Rogozhnikov does not say how to join these mesocycles together. Do they repeat just as written above, or do you add those Medium blocks between all Heavy blocks (L-H1-L-M-M-L-H2-L-M-M-L-H1-L-M-M-H1a-L-M-M-H2a, etc. etc.)? My guess is that it’s probably the former.

Rogozhnikov makes a final suggestion for lifters who are both raw and drug-free. You might be able to tolerate more frequent workouts, especially if you are a “lightweight” (which in powerlifting means anything under 200 lbs!) or less advanced. If that is you, you can try this approach.

ennis 001
In powerlifters’ hyperbaric frame of reference, Bill Ennis is a “lightweight.”
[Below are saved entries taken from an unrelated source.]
/-! ### Commands (Table 13.5) -/

/-- TIME_SET_INSTANCE (R456). -/
def timeSetInstance (c : Cmd) (d : Dev) : Reply :=
  let k := c.hIdx; let pr := c.f 0 1
  let named := (List.range 256).any fun p => (d.getT p).inst == some k
  let old := match tget d.time.inst k with | some i => i.sessions | none => []
  let i : PtpInst := { profile := pr, domain := c.f 1 1, prio1 := c.f 2 1, prio2 := c.f 3 1, localPrio := c.f 4 1, slaveOnly := bit (c.f 5 1) 0
                       clockId := c.f 8 8, sessions := if pr = 3 then old else [] }
  check d [(c.bad 0x17, .badHandle),
      ((decide (3 < pr) && pr != 0xFF) || decide (1 < c.f 5 1) || c.dirty 6 2 || c.dirty 16 16, .badArg), (pr == 0xFF && named, .refusedBusy)]
    (.done (if pr = 0xFF then d.setTime fun t => { t with inst := tdel t.inst k }
            else bmca k (d.setTime fun t => { t with inst := tput t.inst k i })) {})

/-- TIME_SET_PORT (Table 13.6, R435): a port whose instance or role changes begins anew. -/
def timeSetPort (c : Cmd) (d : Dev) : Reply :=
  let p := c.hIdx; let t := d.getT p
  let i := c.f 0 1; let role := c.f 1 1; let fl := c.f 2 1; let no := c.f 6 2
  let ls := signed 1 (c.f 3 1); let ld := signed 1 (c.f 4 1); let la := signed 1 (c.f 5 1); let asym := signed 4 (c.f 8 4)
  let out (x lo hi : Int) : Bool := decide (x < lo) || decide (hi < x)
  let noInst := if i = 0xFF then role == 1 || role == 2 else decide (3 < i) || (tget d.time.inst i).isNone
  let twice := i != 0xFF && (List.range 256).any fun q => q != p && (d.getT q).inst == some i && (d.getT q).portNo == no
  let udp := match tget d.time.inst i with | some x => x.profile == 3 | none => false
  let bad := decide (4 < role) || decide (3 < fl) || out ls (-7) 4 || out ld (-7) 4 || out la (-3) 4 || no == 0 || no == 65535 ||
    out asym (-1000000) 1000000 || noInst || twice || (bit fl 0 && d.ptpProtected p udp) || c.dirty 21 1 || c.dirty 24 8
  let inst := if i = 0xFF then none else some i
  let base : TPort := if t.inst = inst && t.role = role then t else
    { rxQl := t.rxQl, noTrailer := t.noTrailer, esmcAt := t.esmcAt, st := if role = 1 || role = 2 then .listening else .off }
  let new : TPort := { base with
    inst := inst, role := role, oneStep := bit fl 0, esmc := bit fl 1, logSync := ls, logDelay := ld, logAnn := la, portNo := no, asym := asym
    ingress := signed 4 (c.f 12 4), egress := signed 4 (c.f 16 4), ql := c.f 20 1, thr := c.f 22 2
    esmcNew := t.esmcNew || (bit fl 1 && t.ql != c.f 20 1) }
  check d [(c.bad 0x01, .badHandle), (bad, .badArg)]
    (let d1 := d.putT p new
     let d2 := if t.st = .slave && new.st != .slave then sourceGone (.ptp p) d1 else d1
     .done (match inst with | some k => bmca k d2 | none => d2) {})

/-- TIME_SET_SOURCE (Table 13.7). -/
def timeSetSource (c : Cmd) (d : Dev) : Reply :=
  let fl := c.f 3 1; let bw := c.f 4 2; let sl := c.f 6 2; let h := c.f 8 4; let w := c.f 12 2
  let bad := decide (3 < fl) || decide (bw < 10) || decide (10000 < bw) || sl == 0 || decide (10000 < sl) || decide (h < 10) ||
    decide (10000 < h) || w == 0 || decide (1000 < w) || c.dirty 16 16
  check d [(c.bad 0x00, .badHandle), (bad, .badArg)]
    (.done (sourcesChanged (d.setTime fun t => { t with
      prioPtp := c.f 0 1, prioPps := c.f 1 1, classPps := c.f 2 1, autoStep := bit fl 0, useFreq := bit fl 1, bw := bw, slew := sl
      holdNs := h, window := w, classHold := c.f 14 1, classExp := c.f 15 1 })) {})

/-- TIME_SET_IO (R458, R445). -/
def timeSetIo (c : Cmd) (d : Dev) : Reply :=
  let o := (List.range 4).map fun k => (c.f (3 * k) 2, c.f (3 * k + 2) 1)
  let w := c.f 12 4; let a := signed 4 (c.f 16 4); let b := signed 4 (c.f 20 4)
  let bad := o.any (fun x => (decide (255 < x.1) && x.1 != 0xFFFF) || decide (2 < x.2)) || w == 0 || decide (500000 < w) ||
    decide (1000000 < a.natAbs) || decide (1000000 < b.natAbs) || decide (3 < c.f 24 1) || c.dirty 25 7
  check d [(c.bad 0x00, .badHandle), (bad, .badArg)]
    (.done (d.setTime fun t => { t with
      synce := o.map fun (x : Nat × Nat) => (if x.1 = 0xFFFF then none else some x.1, x.2)
      ppsWidth := w, ppsInPs := a, ppsOutPs := b, todIn := bit (c.f 24 1) 0, todOut := bit (c.f 24 1) 1 }).synceSquelch {})

/-- TIME_STEP (R442, R459). -/
def timeStep (c : Cmd) (d : Dev) : Reply :=
  let mode := c.f 0 1; let at_ := c.f 8 8; let rel := mode == 0
  let sec := if rel then signed 8 (c.f 16 8) else (c.f 16 8 : Int)
  let ns := if rel then signed 4 (c.f 24 4) else (c.f 24 4 : Int)
  let bad := decide (1 < mode) || c.dirty 1 7 || c.dirty 30 2 || (at_ != 0 && decide (at_ < d.nowNs + 10000000)) ||
    decide (999999999 < ns.natAbs) || (!rel && decide (2 ^ 48 ≤ sec.natAbs))
  check d [(c.bad 0x00, .badHandle), (bad, .badArg), (!d.isRoot, .notReady), (d.epochShown || d.time.step.isSome, .refusedBusy)]
    (.pend (acceptStep (!rel) (if at_ = 0 then d.nowNs + 10000000 else at_) ((sec * 1000000000 + ns) * 65536 + c.f 28 2) (some c.intake) d))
On Monday, do a Heavy or Medium bench workout. (Alternate them each week.) On Wednesday, take a squat/deadlift workout, rotating each week using the familiar formula: L-H1-L-H2-L-M. (Rogozhnikov adds that you need only deadlift heavy once during that cycle. Heavy deadlifts are draining.) And on Friday, do a Light bench workout. LIGHT!! Because benches are less punishing than the other lifts, you can get away with doing them more often. But don’t overdo it.